■ WORK INSTRUCTIONS
The lines from the start of the records below through the line containing "(hc : s.clocks" are to be copied exactly, both ends included, with nothing added.

[Saved entries]
namespace Sys2Proof.Machine

/-- One more tick at the end of a run of ticks. -/
theorem reactAll_ticks_succ {n : Nat} {s t u : State} (h : reactAll (List.replicate n .tick) s = .next t)
    (hu : react .tick t = .next u) : reactAll (List.replicate (n + 1) .tick) s = .next u := by
  rw [List.replicate_succ']
  exact reactAll_snoc h hu

/-- Ticks in the idle window are counted one by one (R122). -/
theorem reactAll_hold {s : State} (hw : s.params.wf = true) (ha : s.acq = .awaitingWindow) (he : s.elapsed = 0)
    {n : Nat} (hn : n < s.params.idleTicks) :
    ∃ t, reactAll (List.replicate n .tick) s = .next t ∧ t.acq = .awaitingWindow ∧ t.elapsed.toNat = n ∧
      t.sink = s.sink ∧ sameSampler s t ∧ t.params = s.params := by
  induction n with
  | zero => exact ⟨s, rfl, ha, by rw [he]; rfl, rfl, ⟨rfl, rfl, rfl, rfl, rfl⟩, rfl⟩
  | succ n ih =>
    obtain ⟨t, ht, hta, hte, hsink, hsame, hp⟩ := ih (by omega)
    have hidle := (params_counts hw).2.2.1
    have hhold := react_hold hta (by rw [hte, hp]; exact hn)
    refine ⟨_, reactAll_ticks_succ ht hhold, hta, ?_, hsink, hsame, hp⟩
    exact (elapsed_succ _ (by omega)).trans (by rw [hte])

/-- Settles O40: all but the last tick hold, the last expires. -/
theorem idleWindowLastsIdleTicks : Obligations.IdleWindowLastsIdleTicks := by
  unfold Obligations.IdleWindowLastsIdleTicks
  intro s hw ha he
  refine ⟨fun n hn => ?_, ?_⟩
  · obtain ⟨t, ht, hta, hte, hsink, hsame, -⟩ := reactAll_hold hw ha he hn
    exact ⟨t, ht, hta, hte, hsink, hsame⟩
  · obtain ⟨n, hn⟩ := Nat.exists_eq_add_of_le' (params_counts hw).2.1
    obtain ⟨t, ht, hta, hte, hsink, hsame, hp⟩ := reactAll_hold hw ha he (n := n) (by omega)
    have hrun := reactAll_ticks_succ ht (react_expire hta (by rw [hte, hp, hn]))
    rw [← hn] at hrun
    exact ⟨_, hrun, rfl, rfl, rfl, hsink, hsame⟩

/-- Ticks that find no complete frame are counted one by one while there is time (R127). -/
theorem reactAll_wait {s : State} (hw : s.params.wf = true) (ha : s.acq = .awaitingData) (he : s.elapsed = 0)
    (hc : s.clocks ≠ s.params.nBits) {n : Nat} (hn : n ≤ s.params.timeoutTicks) :
    ∃ t, reactAll (List.replicate n .tick) s = .next t ∧ t.acq = .awaitingData ∧ t.elapsed.toNat = n ∧
      t.sink = s.sink ∧ sameSampler s t ∧ t.params = s.params ∧ t.req = s.req ∧ t.ticks = s.ticks + n := by
  induction n with
  | zero => exact ⟨s, rfl, ha, by rw [he]; rfl, rfl, ⟨rfl, rfl, rfl, rfl, rfl⟩, rfl, rfl, rfl⟩
  | succ n ih =>
    obtain ⟨t, ht, hta, hte, hsink, hsame, hp, hreq, hticks⟩ := ih (by omega)
    have htime := (params_counts hw).2.2.2
    have hwait := react_wait hta (by rw [hsame.2.1, hp]; exact hc) (by rw [hte, hp]; exact hn)
    refine ⟨_, reactAll_ticks_succ ht hwait, hta, ?_, hsink, hsame, hp, hreq, ?_⟩
    · exact (elapsed_succ _ (by omega)).trans (by rw [hte])
    · exact congrArg (· + 1) hticks

/-- Settles O41: `TIMEOUT_TICKS` ticks wait, the next one reports `NODATA`. -/
theorem silentCaliperTimesOut : Obligations.SilentCaliperTimesOut := by
  unfold Obligations.SilentCaliperTimesOut
  intro s hw ha he hc
  refine ⟨fun n hn => ?_, ?_⟩
  · obtain ⟨t, ht, hta, hte, hsink, -⟩ := reactAll_wait hw ha he hc hn
    exact ⟨t, ht, hta, hte, hsink⟩
  · obtain ⟨t, ht, hta, hte, hsink, hsame, hp, hreq, hticks⟩ := reactAll_wait hw ha he hc (le_refl _)
    have htimeout := react_timeout hta (by rw [hsame.2.1, hp]; exact hc) (by rw [hte, hp]; exact Nat.lt_succ_self _)
    refine ⟨_, reactAll_ticks_succ ht htimeout, rfl, rfl, ?_, hreq, hsame⟩
    rw [endCycle_sink, beginTick_sink, beginTick_ticks, hsink, hticks]

/-- From a state that meets the invariants every trace completes, and no report is taken back. -/
theorem reactAll_answers {s : State} (hs : BlockInvariant s) (es : List Event) :
    ∃ t, reactAll es s = .next t ∧ s.sink.length ≤ t.sink.length := by
  induction es generalizing s with
  | nil => exact ⟨s, rfl, le_refl _⟩
  | cons e es ih =>
    obtain ⟨u, hu⟩ := hs.react_answers e
    obtain ⟨t, ht, hle⟩ := ih (react_blockInvariant hs hu)
    rw [react_sink hu, List.length_append] at hle
    exact ⟨t, (reactAll_cons hu).trans ht, by omega⟩
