-- ==== Sys2Proof/Config.lean ====
section
/-! DEFINITION. The implementation parameters of spec/00_scope.md R7 to R15: the complete list (R19). They are fixed at
construction and never change while the encoder runs, so a configuration is carried in the encoder's state as plain
data and every statement about all states is a statement about all configurations. The suggested instance of the
sequence table stands in Machine/SeqRom.lean, the check of rule R231 in Machine/ConfigCheck.lean. -/

namespace Sys2Proof

/-- The kind of a table entry: `command` is C, `data` is D (00_scope.md R14, 42_init_sequencer.md R183). -/
inductive Kind where
  | command
  | data
deriving DecidableEq, Repr

/-- How a table entry's byte depends on the geometry (42_init_sequencer.md R183 column "value", R186, R187). -/
inductive Code where
  /-- The same byte whatever the geometry. -/
  | fixed (b : Byte)
  /-- `b | ROW_BIT_MASK` when `Row_bit` is set, `b` when it is clear (R186). -/
  | rowBit (b : Byte)
  /-- The first byte if `ROWS > 2`, else the second (R183 entry 10, R187). -/
  | rowsAboveTwo (above upTo : Byte)
deriving DecidableEq, Repr

/-- The pause after an entry's frame (42_init_sequencer.md R183 column "after"). -/
inductive After where
  | nothing
  /-- `WaitMs(T_CLEAR_MS)`. -/
  | clear
  /-- `WaitMs(T_STABLE_MS)`. -/
  | stable
deriving DecidableEq, Repr

/-- The names of the entries (42_init_sequencer.md R183 column "parameter"), in the order of their first entry. Which part
of its step's words an entry stands for is its name. -/
inductive Param where
  | cmdFuncsetExt
  | cmdFuncSelA
  | datVreg
  | cmdFuncsetFund
  | cmdDisplayOff
  | cmdOledEnable
  | cmdSetClock
  | valClock
  | cmdOledDisable
  /-- `CMD_EXT_FUNCSET_34` / `CMD_EXT_FUNCSET_12`. -/
  | cmdExtFuncset
  | cmdEntryMode
  | cmdFuncSelB
  | datRomCgram
  | cmdSetSegHw
  | valSegHw
  | cmdFuncSelC
  | valFuncC
  | cmdSetContrast
  | valContrast
  | cmdSetPhase
  | valPhase
  | cmdSetVcomh
  | valVcomh
  | cmdClear
  | cmdHome
  | cmdDisplayOn
deriving DecidableEq, Repr

/-- One entry of `SEQ_ROM`. `initStep` is the number of the initialization step it belongs to and `param` its name
(42_init_sequencer.md R183 columns "step" and "parameter"): rule R184 is stated over them. -/
structure SeqEntry where
  initStep : Nat
  param    : Param
  kind     : Kind
  code     : Code
  after    : After
deriving DecidableEq, Repr

/-- The parameters of one encoder (00_scope.md R7 to R15, 10_state.md R31). `Row_bit` is derived from `rows` (R8). -/
structure Config where
  /-- `ROWS` (R7). -/
  rows        : Nat
  /-- `COLUMNS` (R7); nothing in the encoder reads it. -/
  columns     : Nat
  /-- `ROW_BIT_MASK` (R8). -/
  rowBitMask  : Byte
  /-- `CS_PRESENT` (R9). -/
  csPresent   : Bool
  /-- `RES_PRESENT` (R9). -/
  resPresent  : Bool
  /-- `T_SETTLE_US` (R10). -/
  tSettleUs   : Nat
  /-- `T_CLEAR_MS` (R11). -/
  tClearMs    : Nat
  /-- `T_STABLE_MS` (R12). -/
  tStableMs   : Nat
  /-- `HAS_INIT_SEQ` (R13). -/
  hasInitSeq  : Bool
  /-- `SEQ_ROM` (R14). -/
  seqRom      : List SeqEntry
  /-- `IO_FALLIBLE` (R15). -/
  ioFallible  : Bool
deriving DecidableEq, Repr

/-- Why a configuration is ill formed (60_exceptions.md R231): which conjunct fails. -/
inductive ConfigFlaw where
  /-- `ROWS` is none of 1, 2, 3, 4. -/
  | rows
  /-- `COLUMNS` is 0. -/
  | columns
  /-- `T_SETTLE_US < 3`. -/
  | settleTime
  /-- `T_CLEAR_MS < 2`. -/
  | clearTime
  /-- `T_STABLE_MS < 250`. -/
  | stableTime
  /-- `SEQ_ROM`'s steps are not in the order 2, ..., 13, or it holds an entry of no such step (R184(a)). -/
  | romOrder
  /-- The entries of this initialization step are not those its words name, in the order of the words (R184(a)). -/
  | romStep (n : Nat)
  /-- An entry of this name has not the kind, the dependence on geometry, the byte or the pause R184(b) to (i) gives it. -/
  | romEntry (p : Param)
  /-- The entries of this name do not all send the same function-set code (R184(c), R186). -/
  | romCode (p : Param)
deriving DecidableEq, Repr

end Sys2Proof
end

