-- ==== Sys2Proof/Machine/SeqRom.lean ====
section
/-! DEFINITION. The suggested default instance of `SEQ_ROM` (spec/42_init_sequencer.md R183), byte for byte as the table
gives it. Every byte but those of entries 20 (0x7F), 27 (0x01) and 28 (0x80) is the spec's own suggestion from general
knowledge (R185, 93_implementation_defined.md section 2): log entry 9. -/

namespace Sys2Proof.Machine

/-- A command entry with a fixed byte and no pause. -/
def cmdEntry (initStep : Nat) (p : Param) (b : Byte) : SeqEntry :=
  { initStep := initStep, param := p, kind := .command, code := .fixed b, after := .nothing }

/-- A data entry with a fixed byte and no pause. -/
def dataEntry (initStep : Nat) (p : Param) (b : Byte) : SeqEntry :=
  { initStep := initStep, param := p, kind := .data, code := .fixed b, after := .nothing }

/-- A command entry whose byte embeds `Row_bit` (R186). -/
def rowBitEntry (initStep : Nat) (p : Param) (b : Byte) : SeqEntry :=
  { initStep := initStep, param := p, kind := .command, code := .rowBit b, after := .nothing }

/-- Entries 0 to 4: steps 2 to 5. -/
def seqRomSteps2to5 : List SeqEntry :=
  [rowBitEntry 2 .cmdFuncsetExt 0x22#8, cmdEntry 3 .cmdFuncSelA 0x71#8, dataEntry 3 .datVreg 0x5C#8,
   rowBitEntry 4 .cmdFuncsetFund 0x20#8, cmdEntry 5 .cmdDisplayOff 0x08#8]

/-- Entries 5 to 13: steps 6 to 9. -/
def seqRomSteps6to9 : List SeqEntry :=
  [rowBitEntry 6 .cmdFuncsetExt 0x22#8, cmdEntry 6 .cmdOledEnable 0x79#8, cmdEntry 6 .cmdSetClock 0xD5#8,
   cmdEntry 6 .valClock 0x70#8, cmdEntry 6 .cmdOledDisable 0x78#8,
   { initStep := 7, param := .cmdExtFuncset, kind := .command, code := .rowsAboveTwo 0x09#8 0x08#8, after := .nothing },
   cmdEntry 8 .cmdEntryMode 0x06#8, cmdEntry 9 .cmdFuncSelB 0x72#8, dataEntry 9 .datRomCgram 0x0A#8]

/-- Entries 14 to 25: step 10. -/
def seqRomStep10 : List SeqEntry :=
  [cmdEntry 10 .cmdOledEnable 0x79#8, cmdEntry 10 .cmdSetSegHw 0xDA#8, cmdEntry 10 .valSegHw 0x10#8,
   cmdEntry 10 .cmdFuncSelC 0xDC#8, cmdEntry 10 .valFuncC 0x00#8, cmdEntry 10 .cmdSetContrast 0x81#8,
   cmdEntry 10 .valContrast 0x7F#8, cmdEntry 10 .cmdSetPhase 0xD9#8, cmdEntry 10 .valPhase 0xF1#8,
   cmdEntry 10 .cmdSetVcomh 0xDB#8, cmdEntry 10 .valVcomh 0x40#8, cmdEntry 10 .cmdOledDisable 0x78#8]

/-- Entries 26 to 29: steps 11 to 13, with the two pauses. -/
def seqRomSteps11to13 : List SeqEntry :=
  [rowBitEntry 11 .cmdFuncsetFund 0x20#8,
   { initStep := 12, param := .cmdClear, kind := .command, code := .fixed 0x01#8, after := .clear },
   cmdEntry 13 .cmdHome 0x80#8,
   { initStep := 13, param := .cmdDisplayOn, kind := .command, code := .fixed 0x0C#8, after := .stable }]

/-- The thirty entries of R183. -/
def seqRomDefault : List SeqEntry :=
  seqRomSteps2to5 ++ seqRomSteps6to9 ++ seqRomStep10 ++ seqRomSteps11to13

/-- The construction values of `State.reset`: the geometry and link of program P1 (95_test_vectors.md section 5: two rows,
sixteen columns, no optional line) with the defaults of R8 and R10 to R14; `IO_FALLIBLE` as R15 has it for "the document's
full error taxonomy". Log entry 8. -/
def configDefault : Config :=
  { rows := 2, columns := 16, rowBitMask := 0x08#8, csPresent := false, resPresent := false,
    tSettleUs := 3, tClearMs := 2, tStableMs := 250, hasInitSeq := true, seqRom := seqRomDefault,
    ioFallible := true }

end Sys2Proof.Machine
end

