-- ==== Sys2Proof/Machine/FrameOps.lean ====
section
/-! DEFINITION. FrameEncoder: the two frame operations a host can request (spec/41_frame_encoder.md R160, R161) and the two wire
frames the sequencer runs (R156). -/

namespace Sys2Proof.Machine

/-- A frame operation starts: `op` and `payload` are loaded, `frame <- F(dc, payload)` (41_frame_encoder.md R160, R161). -/
def Encoder.startFrameOp (op : Op) (dc : Bool) (b : Byte) (e : Encoder) : Encoder :=
  ({ e with op := op } : Encoder).beginFrame dc b

/-- SEND_COMMAND b (41_frame_encoder.md R160): accepted while ready and configured; the sequencer then emits
`FrameEvents(0, b)`, one event a step. -/
def execSendCommand (b : Byte) (s : State) : Host.Outcome State Fault Refusal :=
  s.accept false true (Encoder.startFrameOp .sendCommand false b)

/-- SEND_DATA b (41_frame_encoder.md R161): as SEND_COMMAND, with the data/control level 1. -/
def execSendData (b : Byte) (s : State) : Host.Outcome State Fault Refusal :=
  s.accept false true (Encoder.startFrameOp .sendData true b)

/-- WIRE_COMMAND_FRAME: SEND_FRAME 0 b (41_frame_encoder.md R156), from its first event. -/
def execWireCommandFrame (b : Byte) (s : State) : Host.Outcome State Fault Refusal :=
  s.sendFrame false b

/-- WIRE_DATA_FRAME: SEND_FRAME 1 b (41_frame_encoder.md R156), from its first event. -/
def execWireDataFrame (b : Byte) (s : State) : Host.Outcome State Fault Refusal :=
  s.sendFrame true b

end Sys2Proof.Machine
end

■ EXERCISE RESULT
namespace Sys2Proof.Machine

/-- One more tick at the end of a run of ticks. -/
theorem reactAll_ticks_succ {n : Nat} {s t u : State} (h : reactAll (List.replicate n .tick) s = .next t)
    (hu : react .tick t = .next u) : reactAll (List.replicate (n + 1) .tick) s = .next u := by
  rw [List.replicate_succ']
  exact reactAll_snoc h hu

/-- Ticks in the idle window are counted one by one (R122). -/
theorem reactAll_hold {s : State} (hw : s.params.wf = true) (ha : s.acq = .awaitingWindow) (he : s.elapsed = 0)
    {n : Nat} (hn : n < s.params.idleTicks) :
    ∃ t, reactAll (List.replicate n .tick) s = .next t ∧ t.acq = .awaitingWindow ∧ t.elapsed.toNat = n ∧
      t.sink = s.sink ∧ sameSampler s t ∧ t.params = s.params := by
  induction n with
  | zero => exact ⟨s, rfl, ha, by rw [he]; rfl, rfl, ⟨rfl, rfl, rfl, rfl, rfl⟩, rfl⟩
  | succ n ih =>
    obtain ⟨t, ht, hta, hte, hsink, hsame, hp⟩ := ih (by omega)
    have hidle := (params_counts hw).2.2.1
    have hhold := react_hold hta (by rw [hte, hp]; exact hn)
    refine ⟨_, reactAll_ticks_succ ht hhold, hta, ?_, hsink, hsame, hp⟩
    exact (elapsed_succ _ (by omega)).trans (by rw [hte])

/-- Settles O40: all but the last tick hold, the last expires. -/
theorem idleWindowLastsIdleTicks : Obligations.IdleWindowLastsIdleTicks := by
  unfold Obligations.IdleWindowLastsIdleTicks
  intro s hw ha he
  refine ⟨fun n hn => ?_, ?_⟩
  · obtain ⟨t, ht, hta, hte, hsink, hsame, -⟩ := reactAll_hold hw ha he hn
    exact ⟨t, ht, hta, hte, hsink, hsame⟩
  · obtain ⟨n, hn⟩ := Nat.exists_eq_add_of_le' (params_counts hw).2.1
    obtain ⟨t, ht, hta, hte, hsink, hsame, hp⟩ := reactAll_hold hw ha he (n := n) (by omega)
    have hrun := reactAll_ticks_succ ht (react_expire hta (by rw [hte, hp, hn]))
    rw [← hn] at hrun
    exact ⟨_, hrun, rfl, rfl, rfl, hsink, hsame⟩

/-- Ticks that find no complete frame are counted one by one while there is time (R127). -/
theorem reactAll_wait {s : State} (hw : s.params.wf = true) (ha : s.acq = .awaitingData) (he : s.elapsed = 0)
    (hc : s.clocks ≠ s.params.nBits) {n : Nat} (hn : n ≤ s.params.timeoutTicks) :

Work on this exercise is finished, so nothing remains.